Cuda Programming Interface (ii) ------ 18 weapons
------ GPU revolution
4. Program Running Control: operations such as stream, event, context, module, and execution control are classified into operation management. Here, the score is clearly at the runtime level and driver level.
Stream: If you are familiar with the graphics card in the Age of AGP, you will know that when data is exchanged between the device and the host, there is a part of the transit data called stream; after the development of g8x, there will be a new stream out hardware device specifically designed for gpgpu to facilitate data transmission. The function of this layer is to output the processed data of vertex shader and pixel shader (in the design of g8x, there is almost no need to separate them and unify them) to the user, after being processed by the user, it is reported to the pipeline for further processing. It can directly read and write local video memory. If the memory is aligned, the speed will be faster. For more information, see simplestream code.
Event: the event principle used by everyone in programming in peacetime serves as a notification, creating an event and synchronizing it. events are often encountered in multi-threaded programming.
Context: context. What is context --! (Chinese translation is called context. Actually, I think this translation is inappropriate, but many traditional books have translated this way. We can only call context) the context here is similar to the context used in the CPU. It is a "resource" (system resource: Stack, memory...) that needs to be used in a process ...... And so on ). I think it is more appropriate to translate the content into processes.
Module: it can be understood as the module in Linux. If you don't know Linux, you don't have to worry about it. modules are programs specific to device. Do you know that a. com file exists long ago in the DOS era? That stuff is like a file that can be called directly on the CPU and loaded into the memory to run. The module can be run after being loaded to the device.

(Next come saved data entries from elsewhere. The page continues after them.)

/-! ### setHeatList -/

@[simp] theorem pending_setHeatList (l : List Zone) : (s.setHeatList l).pending = s.pending := rfl
@[simp] theorem clock_setHeatList (l : List Zone) : (s.setHeatList l).clock = s.clock := rfl
@[simp] theorem written_setHeatList (l : List Zone) : (s.setHeatList l).written = s.written := rfl
@[simp] theorem taken_setHeatList (l : List Zone) : (s.setHeatList l).taken = s.taken := rfl
@[simp] theorem zones_setHeatList (l : List Zone) : (s.setHeatList l).zones = s.zones := rfl
@[simp] theorem store_setHeatList (l : List Zone) : (s.setHeatList l).store = s.store := rfl
@[simp] theorem arbiter_setHeatList (l : List Zone) : (s.setHeatList l).arbiter = s.arbiter := rfl
@[simp] theorem contacts_setHeatList (l : List Zone) : (s.setHeatList l).contacts = s.contacts := rfl
@[simp] theorem bus_setHeatList (l : List Zone) : (s.setHeatList l).bus = s.bus := rfl
@[simp] theorem report_setHeatList (l : List Zone) : (s.setHeatList l).report = s.report := rfl
@[simp] theorem valves_setHeatList (l : List Zone) : (s.setHeatList l).valves = s.valves := rfl
@[simp] theorem firing_setHeatList (l : List Zone) : (s.setHeatList l).firing = s.firing := rfl
@[simp] theorem link_setHeatList (l : List Zone) : (s.setHeatList l).link = s.link := rfl
@[simp] theorem portA_setHeatList (l : List Zone) : (s.setHeatList l).portA = s.portA := rfl
@[simp] theorem portB_setHeatList (l : List Zone) : (s.setHeatList l).portB = s.portB := rfl
@[simp] theorem demand_setHeatList (l : List Zone) :
    (s.setHeatList l).demand = { s.demand with heatList := l } := rfl

/-! ### setPoints -/

@[simp] theorem pending_setPoints (z : Zone) (l : List Point) : (s.setPoints z l).pending = s.pending := rfl
@[simp] theorem clock_setPoints (z : Zone) (l : List Point) : (s.setPoints z l).clock = s.clock := rfl
@[simp] theorem written_setPoints (z : Zone) (l : List Point) : (s.setPoints z l).written = s.written := rfl
@[simp] theorem taken_setPoints (z : Zone) (l : List Point) : (s.setPoints z l).taken = s.taken := rfl
@[simp] theorem zones_setPoints (z : Zone) (l : List Point) : (s.setPoints z l).zones = s.zones := rfl
@[simp] theorem arbiter_setPoints (z : Zone) (l : List Point) : (s.setPoints z l).arbiter = s.arbiter := rfl
@[simp] theorem demand_setPoints (z : Zone) (l : List Point) : (s.setPoints z l).demand = s.demand := rfl
@[simp] theorem contacts_setPoints (z : Zone) (l : List Point) : (s.setPoints z l).contacts = s.contacts := rfl
@[simp] theorem bus_setPoints (z : Zone) (l : List Point) : (s.setPoints z l).bus = s.bus := rfl
@[simp] theorem report_setPoints (z : Zone) (l : List Point) : (s.setPoints z l).report = s.report := rfl
@[simp] theorem valves_setPoints (z : Zone) (l : List Point) : (s.setPoints z l).valves = s.valves := rfl
@[simp] theorem firing_setPoints (z : Zone) (l : List Point) : (s.setPoints z l).firing = s.firing := rfl
@[simp] theorem link_setPoints (z : Zone) (l : List Point) : (s.setPoints z l).link = s.link := rfl
@[simp] theorem portA_setPoints (z : Zone) (l : List Point) : (s.setPoints z l).portA = s.portA := rfl
@[simp] theorem portB_setPoints (z : Zone) (l : List Point) : (s.setPoints z l).portB = s.portB := rfl
@[simp] theorem lists_setPoints (z : Zone) (l : List Point) :
    (s.setPoints z l).store.lists = s.store.lists.set z l := rfl
@[simp] theorem free_setPoints (z : Zone) (l : List Point) :
    (s.setPoints z l).store.free = s.store.free + s.store.lists[z].length - l.length := rfl
@[simp] theorem stacks_setPoints (z : Zone) (l : List Point) :
    (s.setPoints z l).store.overrides = s.store.overrides := rfl
@[simp] theorem revisions_setPoints (z : Zone) (l : List Point) :
    (s.setPoints z l).store.revisions = s.store.revisions := rfl
@[simp] theorem current_setPoints (z : Zone) (l : List Point) :
    (s.setPoints z l).store.current = s.store.current := rfl
@[simp] theorem claims_setPoints (z : Zone) (l : List Point) :
    (s.setPoints z l).store.claims = s.store.claims := rfl

/-! ### modInput -/

@[simp] theorem pending_modInput (i : Zone) (f : InputWork → InputWork) : (s.modInput i f).pending = s.pending := rfl
@[simp] theorem clock_modInput (i : Zone) (f : InputWork → InputWork) : (s.modInput i f).clock = s.clock := rfl
@[simp] theorem written_modInput (i : Zone) (f : InputWork → InputWork) : (s.modInput i f).written = s.written := rfl
@[simp] theorem taken_modInput (i : Zone) (f : InputWork → InputWork) : (s.modInput i f).taken = s.taken := rfl
@[simp] theorem zones_modInput (i : Zone) (f : InputWork → InputWork) : (s.modInput i f).zones = s.zones := rfl
@[simp] theorem store_modInput (i : Zone) (f : InputWork → InputWork) : (s.modInput i f).store = s.store := rfl
@[simp] theorem arbiter_modInput (i : Zone) (f : InputWork → InputWork) : (s.modInput i f).arbiter = s.arbiter := rfl
@[simp] theorem demand_modInput (i : Zone) (f : InputWork → InputWork) : (s.modInput i f).demand = s.demand := rfl
@[simp] theorem bus_modInput (i : Zone) (f : InputWork → InputWork) : (s.modInput i f).bus = s.bus := rfl
@[simp] theorem report_modInput (i : Zone) (f : InputWork → InputWork) : (s.modInput i f).report = s.report := rfl
@[simp] theorem valves_modInput (i : Zone) (f : InputWork → InputWork) : (s.modInput i f).valves = s.valves := rfl
@[simp] theorem firing_modInput (i : Zone) (f : InputWork → InputWork) : (s.modInput i f).firing = s.firing := rfl
@[simp] theorem link_modInput (i : Zone) (f : InputWork → InputWork) : (s.modInput i f).link = s.link := rfl
@[simp] theorem portA_modInput (i : Zone) (f : InputWork → InputWork) : (s.modInput i f).portA = s.portA := rfl
@[simp] theorem portB_modInput (i : Zone) (f : InputWork → InputWork) : (s.modInput i f).portB = s.portB := rfl
@[simp] theorem inputs_modInput (i : Zone) (f : InputWork → InputWork) :
    (s.modInput i f).contacts.inputs = s.contacts.inputs.set i (f s.contacts.inputs[i]) := rfl
@[simp] theorem samples_modInput (i : Zone) (f : InputWork → InputWork) :
    (s.modInput i f).contacts.samples = s.contacts.samples := rfl
@[simp] theorem pendingOrders_modInput (i : Zone) (f : InputWork → InputWork) :
    (s.modInput i f).contacts.pendingOrders = s.contacts.pendingOrders := rfl

/-! ### setOrders -/

@[simp] theorem pending_setOrders (l : List WindowOrder) : (s.setOrders l).pending = s.pending := rfl
@[simp] theorem clock_setOrders (l : List WindowOrder) : (s.setOrders l).clock = s.clock := rfl
@[simp] theorem written_setOrders (l : List WindowOrder) : (s.setOrders l).written = s.written := rfl
@[simp] theorem taken_setOrders (l : List WindowOrder) : (s.setOrders l).taken = s.taken := rfl
@[simp] theorem zones_setOrders (l : List WindowOrder) : (s.setOrders l).zones = s.zones := rfl
@[simp] theorem store_setOrders (l : List WindowOrder) : (s.setOrders l).store = s.store := rfl
@[simp] theorem arbiter_setOrders (l : List WindowOrder) : (s.setOrders l).arbiter = s.arbiter := rfl
@[simp] theorem demand_setOrders (l : List WindowOrder) : (s.setOrders l).demand = s.demand := rfl
@[simp] theorem bus_setOrders (l : List WindowOrder) : (s.setOrders l).bus = s.bus := rfl
@[simp] theorem report_setOrders (l : List WindowOrder) : (s.setOrders l).report = s.report := rfl
@[simp] theorem valves_setOrders (l : List WindowOrder) : (s.setOrders l).valves = s.valves := rfl
@[simp] theorem firing_setOrders (l : List WindowOrder) : (s.setOrders l).firing = s.firing := rfl
@[simp] theorem link_setOrders (l : List WindowOrder) : (s.setOrders l).link = s.link := rfl
@[simp] theorem portA_setOrders (l : List WindowOrder) : (s.setOrders l).portA = s.portA := rfl
@[simp] theorem portB_setOrders (l : List WindowOrder) : (s.setOrders l).portB = s.portB := rfl
@[simp] theorem contacts_setOrders (l : List WindowOrder) :
    (s.setOrders l).contacts = { s.contacts with pendingOrders := l } := rfl

/-! ### modPort -/

@[simp] theorem pending_modPort (p : Port) (f : PortState → PortState) : (s.modPort p f).pending = s.pending := by cases p <;> rfl
@[simp] theorem clock_modPort (p : Port) (f : PortState → PortState) : (s.modPort p f).clock = s.clock := by cases p <;> rfl
@[simp] theorem written_modPort (p : Port) (f : PortState → PortState) : (s.modPort p f).written = s.written := by cases p <;> rfl
@[simp] theorem taken_modPort (p : Port) (f : PortState → PortState) : (s.modPort p f).taken = s.taken := by cases p <;> rfl
@[simp] theorem zones_modPort (p : Port) (f : PortState → PortState) : (s.modPort p f).zones = s.zones := by cases p <;> rfl
@[simp] theorem store_modPort (p : Port) (f : PortState → PortState) : (s.modPort p f).store = s.store := by cases p <;> rfl
@[simp] theorem arbiter_modPort (p : Port) (f : PortState → PortState) : (s.modPort p f).arbiter = s.arbiter := by cases p <;> rfl
@[simp] theorem demand_modPort (p : Port) (f : PortState → PortState) : (s.modPort p f).demand = s.demand := by cases p <;> rfl
@[simp] theorem contacts_modPort (p : Port) (f : PortState → PortState) : (s.modPort p f).contacts = s.contacts := by cases p <;> rfl
@[simp] theorem bus_modPort (p : Port) (f : PortState → PortState) : (s.modPort p f).bus = s.bus := by cases p <;> rfl
@[simp] theorem report_modPort (p : Port) (f : PortState → PortState) : (s.modPort p f).report = s.report := by cases p <;> rfl
@[simp] theorem valves_modPort (p : Port) (f : PortState → PortState) : (s.modPort p f).valves = s.valves := by cases p <;> rfl
@[simp] theorem firing_modPort (p : Port) (f : PortState → PortState) : (s.modPort p f).firing = s.firing := by cases p <;> rfl
@[simp] theorem link_modPort (p : Port) (f : PortState → PortState) : (s.modPort p f).link = s.link := by cases p <;> rfl

@[simp] theorem port_modPort (p : Port) (f : PortState → PortState) :
    (s.modPort p f).port p = (f (s.port p)).judged := by cases p <;> rfl

@[simp] theorem port_modPort_other (p : Port) (f : PortState → PortState) :
    (s.modPort p f).port p.other = s.port p.other := by cases p <;> rfl

@[simp] theorem port_other_modPort_other (p : Port) (f : PortState → PortState) :
    (s.modPort p.other f).port p = s.port p := by cases p <;> rfl

@[simp] theorem portA_modPort_A (f : PortState → PortState) : (s.modPort .A f).portA = (f s.portA).judged := rfl

@[simp] theorem portB_modPort_A (f : PortState → PortState) : (s.modPort .A f).portB = s.portB := rfl

@[simp] theorem portB_modPort_B (f : PortState → PortState) : (s.modPort .B f).portB = (f s.portB).judged := rfl

@[simp] theorem portA_modPort_B (f : PortState → PortState) : (s.modPort .B f).portA = s.portA := rfl

/-! ### runTo -/

@[simp] theorem pending_runTo (t : Nat) : (runTo t s).pending = s.pending := by unfold runTo; split <;> rfl
@[simp] theorem written_runTo (t : Nat) : (runTo t s).written = s.written := by unfold runTo; split <;> rfl
@[simp] theorem taken_runTo (t : Nat) : (runTo t s).taken = s.taken := by unfold runTo; split <;> rfl
@[simp] theorem zones_runTo (t : Nat) : (runTo t s).zones = s.zones := by unfold runTo; split <;> rfl
@[simp] theorem store_runTo (t : Nat) : (runTo t s).store = s.store := by unfold runTo; split <;> rfl
@[simp] theorem arbiter_runTo (t : Nat) : (runTo t s).arbiter = s.arbiter := by unfold runTo; split <;> rfl
@[simp] theorem demand_runTo (t : Nat) : (runTo t s).demand = s.demand := by unfold runTo; split <;> rfl
@[simp] theorem contacts_runTo (t : Nat) : (runTo t s).contacts = s.contacts := by unfold runTo; split <;> rfl
@[simp] theorem report_runTo (t : Nat) : (runTo t s).report = s.report := by unfold runTo; split <;> rfl
@[simp] theorem valves_runTo (t : Nat) : (runTo t s).valves = s.valves := by unfold runTo; split <;> rfl
@[simp] theorem firing_runTo (t : Nat) : (runTo t s).firing = s.firing := by unfold runTo; split <;> rfl
@[simp] theorem link_runTo (t : Nat) : (runTo t s).link = s.link := by unfold runTo; split <;> rfl
@[simp] theorem portA_runTo (t : Nat) : (runTo t s).portA = s.portA := by unfold runTo; split <;> rfl
@[simp] theorem portB_runTo (t : Nat) : (runTo t s).portB = s.portB := by unfold runTo; split <;> rfl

Execution control: this is how the thread runs on the device from the driver level.
Stream and event are available in both the Runtime API and driver API, and function interfaces are similar.
Context, module, and execution control are available only at the driver API level.
There are not many difficulties in the above. In fact, there are not many difficulties in API explanation. The difficulty lies in how to use APIs flexibly. This makes it possible to use API practices multiple times; in fact, sometimes you can also find out the shortcomings of the API to generate a new API. No specific code is provided here. The code can be found in the Programming Manual.
5. Now, we have the OpenGL and direct3d interface functions. They also have two levels of APIS, runtime and driver. The runtime and driver APIs are called. cuda2.0 has also made some optimizations here, in terms of memory switching. For specific code, see the Programming Manual.
As mentioned above, I want to explain the definition of a function. In fact, I have translated a paragraph in my previous post. But now I want to explain it and I will introduce it. I will try to translate those things: GPU nvidia_cuda_programming_cuide_1.0 chapter 4. application Programming Interface
4.2.1 function type qualifiers Function Type
4.2.1.1 _ DEVICE __
_ DEVICE _ required functions:
Run the command on the device.
It can only be called on the device.
4.2.1.2 _ global __
_ Global _ defines a kernel function:
Run on device.
Can only be called on the host
4.2.1.3 _ host __
_ Host _ defined functions:
Run on host,
It can only be called on the host.
The _ host __,__ DEVICE _ or _ global _ function is equivalent to the _ host _ function. The system will compile the function into a host function.
In addition, the _ host _ definition can be used with the _ DEVICE _ definition. The compiler will compile this function as a common function for host and device.
4.2.1.4 restrictions (emphasis, restrictions)
The _ DEVICE _ function is usually inline, so if you do not need inline, you need to add uninline.
The _ DEVICE _ and _ global _ functions do not support recursive calls.
The _ DEVICE _ and _ global _ functions cannot define static variables within the function.
Variable parameters cannot be used for the _ DEVICE _ and _ global _ functions.
The _ DEVICE _ function does not have a function address or pointer to it, but the _ global _ function does.
The _ global _ definition and _ host _ definition cannot be used together.
The _ global _ function must be of the void return type.
Any function that calls _ global _ must specify the running configuration. (Section 4.2.3)
That is, the call method of the thread kernel.
The _ global _ function is called asynchronously. It will be returned before the end of the operation.
The parameter of the _ global _ function is usually called to the device through shared memory, up to 265 bytes.